Stored entries:
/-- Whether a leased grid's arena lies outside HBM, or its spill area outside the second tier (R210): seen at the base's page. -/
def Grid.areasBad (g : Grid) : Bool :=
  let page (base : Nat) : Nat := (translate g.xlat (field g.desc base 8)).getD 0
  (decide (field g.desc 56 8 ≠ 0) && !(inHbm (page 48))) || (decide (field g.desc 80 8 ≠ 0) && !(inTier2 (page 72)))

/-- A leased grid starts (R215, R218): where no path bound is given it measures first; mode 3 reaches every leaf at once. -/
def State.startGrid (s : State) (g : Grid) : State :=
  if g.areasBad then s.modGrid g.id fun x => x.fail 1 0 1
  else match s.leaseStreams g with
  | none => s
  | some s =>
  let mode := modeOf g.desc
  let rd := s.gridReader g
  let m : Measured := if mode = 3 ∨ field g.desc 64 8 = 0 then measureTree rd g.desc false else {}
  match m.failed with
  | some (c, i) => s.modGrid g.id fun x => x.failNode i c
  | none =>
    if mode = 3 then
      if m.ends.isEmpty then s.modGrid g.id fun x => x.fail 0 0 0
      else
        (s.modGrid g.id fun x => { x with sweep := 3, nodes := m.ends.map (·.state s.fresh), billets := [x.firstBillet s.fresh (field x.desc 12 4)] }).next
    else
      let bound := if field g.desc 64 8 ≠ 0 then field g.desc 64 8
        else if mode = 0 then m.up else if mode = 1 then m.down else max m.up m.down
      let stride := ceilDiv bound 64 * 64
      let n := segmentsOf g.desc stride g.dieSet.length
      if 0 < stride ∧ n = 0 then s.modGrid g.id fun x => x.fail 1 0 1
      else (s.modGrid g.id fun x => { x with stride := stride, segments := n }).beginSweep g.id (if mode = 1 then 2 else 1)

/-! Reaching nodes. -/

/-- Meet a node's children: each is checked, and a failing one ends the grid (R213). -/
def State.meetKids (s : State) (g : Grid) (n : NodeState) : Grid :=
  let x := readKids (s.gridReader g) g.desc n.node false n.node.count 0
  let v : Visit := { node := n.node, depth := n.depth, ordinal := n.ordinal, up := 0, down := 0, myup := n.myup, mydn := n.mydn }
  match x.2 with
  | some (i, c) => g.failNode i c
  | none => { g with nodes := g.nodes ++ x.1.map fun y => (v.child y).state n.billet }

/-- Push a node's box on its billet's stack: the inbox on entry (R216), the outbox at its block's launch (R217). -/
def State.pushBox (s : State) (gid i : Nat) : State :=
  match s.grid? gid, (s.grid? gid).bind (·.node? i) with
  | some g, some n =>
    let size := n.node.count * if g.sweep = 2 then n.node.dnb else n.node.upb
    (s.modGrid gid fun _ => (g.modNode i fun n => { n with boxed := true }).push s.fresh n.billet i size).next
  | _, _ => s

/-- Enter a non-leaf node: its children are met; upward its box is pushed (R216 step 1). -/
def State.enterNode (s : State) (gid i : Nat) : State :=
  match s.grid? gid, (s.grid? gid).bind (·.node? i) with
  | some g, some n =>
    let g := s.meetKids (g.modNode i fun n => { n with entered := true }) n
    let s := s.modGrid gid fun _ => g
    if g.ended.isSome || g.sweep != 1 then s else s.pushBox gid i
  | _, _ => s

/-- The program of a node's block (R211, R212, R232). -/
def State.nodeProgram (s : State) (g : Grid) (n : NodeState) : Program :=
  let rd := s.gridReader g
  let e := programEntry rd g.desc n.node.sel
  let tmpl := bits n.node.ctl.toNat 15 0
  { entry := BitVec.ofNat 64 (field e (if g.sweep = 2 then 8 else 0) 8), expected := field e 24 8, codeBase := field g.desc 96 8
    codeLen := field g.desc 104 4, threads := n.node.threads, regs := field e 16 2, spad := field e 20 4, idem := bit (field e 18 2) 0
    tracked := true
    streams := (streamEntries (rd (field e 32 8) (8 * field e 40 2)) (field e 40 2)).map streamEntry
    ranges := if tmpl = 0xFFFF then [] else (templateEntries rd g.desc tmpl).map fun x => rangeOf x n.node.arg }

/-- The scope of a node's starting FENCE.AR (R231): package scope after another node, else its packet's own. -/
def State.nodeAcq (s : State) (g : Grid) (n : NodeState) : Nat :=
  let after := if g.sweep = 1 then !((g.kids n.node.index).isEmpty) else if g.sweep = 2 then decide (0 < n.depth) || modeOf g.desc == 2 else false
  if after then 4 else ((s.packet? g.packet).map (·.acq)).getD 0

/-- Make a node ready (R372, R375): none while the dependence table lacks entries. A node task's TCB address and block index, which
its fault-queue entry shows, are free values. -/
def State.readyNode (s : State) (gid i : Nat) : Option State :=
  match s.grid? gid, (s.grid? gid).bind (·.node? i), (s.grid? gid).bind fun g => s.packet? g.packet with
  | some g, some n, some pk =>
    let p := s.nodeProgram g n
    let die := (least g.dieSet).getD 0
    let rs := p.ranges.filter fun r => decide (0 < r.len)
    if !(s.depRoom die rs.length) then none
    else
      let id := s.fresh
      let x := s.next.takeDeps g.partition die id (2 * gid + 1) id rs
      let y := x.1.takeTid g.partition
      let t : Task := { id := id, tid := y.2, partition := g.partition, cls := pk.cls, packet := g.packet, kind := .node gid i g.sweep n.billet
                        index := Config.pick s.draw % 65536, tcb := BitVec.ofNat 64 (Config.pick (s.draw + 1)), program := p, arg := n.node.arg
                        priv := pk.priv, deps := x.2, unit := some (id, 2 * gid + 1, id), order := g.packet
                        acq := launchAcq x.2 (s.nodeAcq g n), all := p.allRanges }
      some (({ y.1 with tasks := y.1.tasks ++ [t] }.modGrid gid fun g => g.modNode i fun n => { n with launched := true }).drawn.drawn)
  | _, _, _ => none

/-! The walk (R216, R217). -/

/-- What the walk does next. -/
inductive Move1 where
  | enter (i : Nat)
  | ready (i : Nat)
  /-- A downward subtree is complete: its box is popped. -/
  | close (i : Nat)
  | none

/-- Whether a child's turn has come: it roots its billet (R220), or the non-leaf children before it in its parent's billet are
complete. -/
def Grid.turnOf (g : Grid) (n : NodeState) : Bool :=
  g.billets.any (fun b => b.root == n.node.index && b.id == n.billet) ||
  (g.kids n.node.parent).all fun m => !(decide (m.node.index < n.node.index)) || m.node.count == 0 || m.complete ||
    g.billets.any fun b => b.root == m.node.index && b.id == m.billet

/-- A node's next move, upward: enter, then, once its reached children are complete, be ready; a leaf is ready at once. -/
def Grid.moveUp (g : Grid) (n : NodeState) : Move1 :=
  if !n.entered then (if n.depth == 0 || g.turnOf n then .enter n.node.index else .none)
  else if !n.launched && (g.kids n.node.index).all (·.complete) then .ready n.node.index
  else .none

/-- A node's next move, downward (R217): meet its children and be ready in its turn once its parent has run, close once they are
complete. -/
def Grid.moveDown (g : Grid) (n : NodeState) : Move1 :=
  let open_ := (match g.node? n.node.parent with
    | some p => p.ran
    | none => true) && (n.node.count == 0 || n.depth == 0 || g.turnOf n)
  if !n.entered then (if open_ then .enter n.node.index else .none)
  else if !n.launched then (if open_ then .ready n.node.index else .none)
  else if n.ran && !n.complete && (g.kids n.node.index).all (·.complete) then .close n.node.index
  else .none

Your instructions ▸ Type the records out again. Match them exactly.

Written answer ▸
/-- Whether a leased grid's arena lies outside HBM, or its spill area outside the second tier (R210): seen at the base's page. -/
def Grid.areasBad (g : Grid) : Bool :=
  let page (base : Nat) : Nat := (translate g.xlat (field g.desc base 8)).getD 0
  (decide (field g.desc 56 8 ≠ 0) && !(inHbm (page 48))) || (decide (field g.desc 80 8 ≠ 0) && !(inTier2 (page 72)))

/-- A leased grid starts (R215, R218): where no path bound is given it measures first; mode 3 reaches every leaf at once. -/
def State.startGrid (s : State) (g : Grid) : State :=
  if g.areasBad then s.modGrid g.id fun x => x.fail 1 0 1
  else match s.leaseStreams g with
  | none => s
  | some s =>
  let mode := modeOf g.desc
  let rd := s.gridReader g
  let m : Measured := if mode = 3 ∨ field g.desc 64 8 = 0 then measureTree rd g.desc false else {}
  match m.failed with
  | some (c, i) => s.modGrid g.id fun x => x.failNode i c
  | none =>
    if mode = 3 then
      if m.ends.isEmpty then s.modGrid g.id fun x => x.fail 0 0 0
      else
        (s.modGrid g.id fun x => { x with sweep := 3, nodes := m.ends.map (·.state s.fresh), billets := [x.firstBillet s.fresh (field x.desc 12 4)] }).next
    else
      let bound := if field g.desc 64 8 ≠ 0 then field g.desc 64 8
        else if mode = 0 then m.up else if mode = 1 then m.down else max m.up m.down
      let stride := ceilDiv bound 64 * 64
      let n := segmentsOf g.desc stride g.dieSet.length
      if 0 < stride ∧ n = 0 then s.modGrid g.id fun x => x.fail 1 0 1
      else (s.modGrid g.id fun x => { x with stride := stride, segments := n }).beginSweep g.id (if mode = 1 then 2 else 1)

/-! Reaching nodes. -/

/-- Meet a node's children: each is checked, and a failing one ends the grid (R213). -/
def State.meetKids (s : State) (g : Grid) (n : NodeState) : Grid :=
  let x := readKids (s.gridReader g) g.desc n.node false n.node.count 0
  let v : Visit := { node := n.node, depth := n.depth, ordinal := n.ordinal, up := 0, down := 0, myup := n.myup, mydn := n.mydn }
  match x.2 with
  | some (i, c) => g.failNode i c
  | none => { g with nodes := g.nodes ++ x.1.map fun y => (v.child y).state n.billet }

/-- Push a node's box on its billet's stack: the inbox on entry (R216), the outbox at its block's launch (R217). -/
def State.pushBox (s : State) (gid i : Nat) : State :=
  match s.grid? gid, (s.grid? gid).bind (·.node? i) with
  | some g, some n =>
    let size := n.node.count * if g.sweep = 2 then n.node.dnb else n.node.upb
    (s.modGrid gid fun _ => (g.modNode i fun n => { n with boxed := true }).push s.fresh n.billet i size).next
  | _, _ => s

/-- Enter a non-leaf node: its children are met; upward its box is pushed (R216 step 1). -/
def State.enterNode (s : State) (gid i : Nat) : State :=
  match s.grid? gid, (s.grid? gid).bind (·.node? i) with
  | some g, some n =>
    let g := s.meetKids (g.modNode i fun n => { n with entered := true }) n
    let s := s.modGrid gid fun _ => g
    if g.ended.isSome || g.sweep != 1 then s else s.pushBox gid i
  | _, _ => s

/-- The program of a node's block (R211, R212, R232). -/
def State.nodeProgram (s : State) (g : Grid) (n : NodeState) : Program :=
  let rd := s.gridReader g
  let e := programEntry rd g.desc n.node.sel
  let tmpl := bits n.node.ctl.toNat 15 0
  { entry := BitVec.ofNat 64 (field e (if g.sweep = 2 then 8 else 0) 8), expected := field e 24 8, codeBase := field g.desc 96 8
    codeLen := field g.desc 104 4, threads := n.node.threads, regs := field e 16 2, spad := field e 20 4, idem := bit (field e 18 2) 0
    tracked := true
    streams := (streamEntries (rd (field e 32 8) (8 * field e 40 2)) (field e 40 2)).map streamEntry
    ranges := if tmpl = 0xFFFF then [] else (templateEntries rd g.desc tmpl).map fun x => rangeOf x n.node.arg }

/-- The scope of a node's starting FENCE.AR (R231): package scope after another node, else its packet's own. -/
def State.nodeAcq (s : State) (g : Grid) (n : NodeState) : Nat :=
  let after := if g.sweep = 1 then !((g.kids n.node.index).isEmpty) else if g.sweep = 2 then decide (0 < n.depth) || modeOf g.desc == 2 else false
  if after then 4 else ((s.packet? g.packet).map (·.acq)).getD 0

/-- Make a node ready (R372, R375): none while the dependence table lacks entries. A node task's TCB address and block index, which
its fault-queue entry shows, are free values. -/
def State.readyNode (s : State) (gid i : Nat) : Option State :=
  match s.grid? gid, (s.grid? gid).bind (·.node? i), (s.grid? gid).bind fun g => s.packet? g.packet with
  | some g, some n, some pk =>
    let p := s.nodeProgram g n
    let die := (least g.dieSet).getD 0
    let rs := p.ranges.filter fun r => decide (0 < r.len)
    if !(s.depRoom die rs.length) then none
    else
      let id := s.fresh
      let x := s.next.takeDeps g.partition die id (2 * gid + 1) id rs
      let y := x.1.takeTid g.partition
      let t : Task := { id := id, tid := y.2, partition := g.partition, cls := pk.cls, packet := g.packet, kind := .node gid i g.sweep n.billet
                        index := Config.pick s.draw % 65536, tcb := BitVec.ofNat 64 (Config.pick (s.draw + 1)), program := p, arg := n.node.arg
                        priv := pk.priv, deps := x.2, unit := some (id, 2 * gid + 1, id), order := g.packet
                        acq := launchAcq x.2 (s.nodeAcq g n), all := p.allRanges }
      some (({ y.1 with tasks := y.1.tasks ++ [t] }.modGrid gid fun g => g.modNode i fun n => { n with launched := true }).drawn.drawn)
  | _, _, _ => none

/-! The walk (R216, R217). -/

/-- What the walk does next. -/
inductive Move1 where
  | enter (i : Nat)
  | ready (i : Nat)
  /-- A downward subtree is complete: its box is popped. -/
  | close (i : Nat)
  | none

/-- Whether a child's turn has come: it roots its billet (R220), or the non-leaf children before it in its parent's billet are
complete. -/
def Grid.turnOf (g : Grid) (n : NodeState) : Bool :=
  g.billets.any (fun b => b.root == n.node.index && b.id == n.billet) ||
  (g.kids n.node.parent).all fun m => !(decide (m.node.index < n.node.index)) || m.node.count == 0 || m.complete ||
    g.billets.any fun b => b.root == m.node.index && b.id == m.billet

/-- A node's next move, upward: enter, then, once its reached children are complete, be ready; a leaf is ready at once. -/
def Grid.moveUp (g : Grid) (n : NodeState) : Move1 :=
  if !n.entered then (if n.depth == 0 || g.turnOf n then .enter n.node.index else .none)
  else if !n.launched && (g.kids n.node.index).all (·.complete) then .ready n.node.index
  else .none

/-- A node's next move, downward (R217): meet its children and be ready in its turn once its parent has run, close once they are
complete. -/
def Grid.moveDown (g : Grid) (n : NodeState) : Move1 :=
  let open_ := (match g.node? n.node.parent with
    | some p => p.ran
    | none => true) && (n.node.count == 0 || n.depth == 0 || g.turnOf n)
  if !n.entered then (if open_ then .enter n.node.index else .none)
  else if !n.launched then (if open_ then .ready n.node.index else .none)
  else if n.ran && !n.complete && (g.kids n.node.index).all (·.complete) then .close n.node.index
  else .none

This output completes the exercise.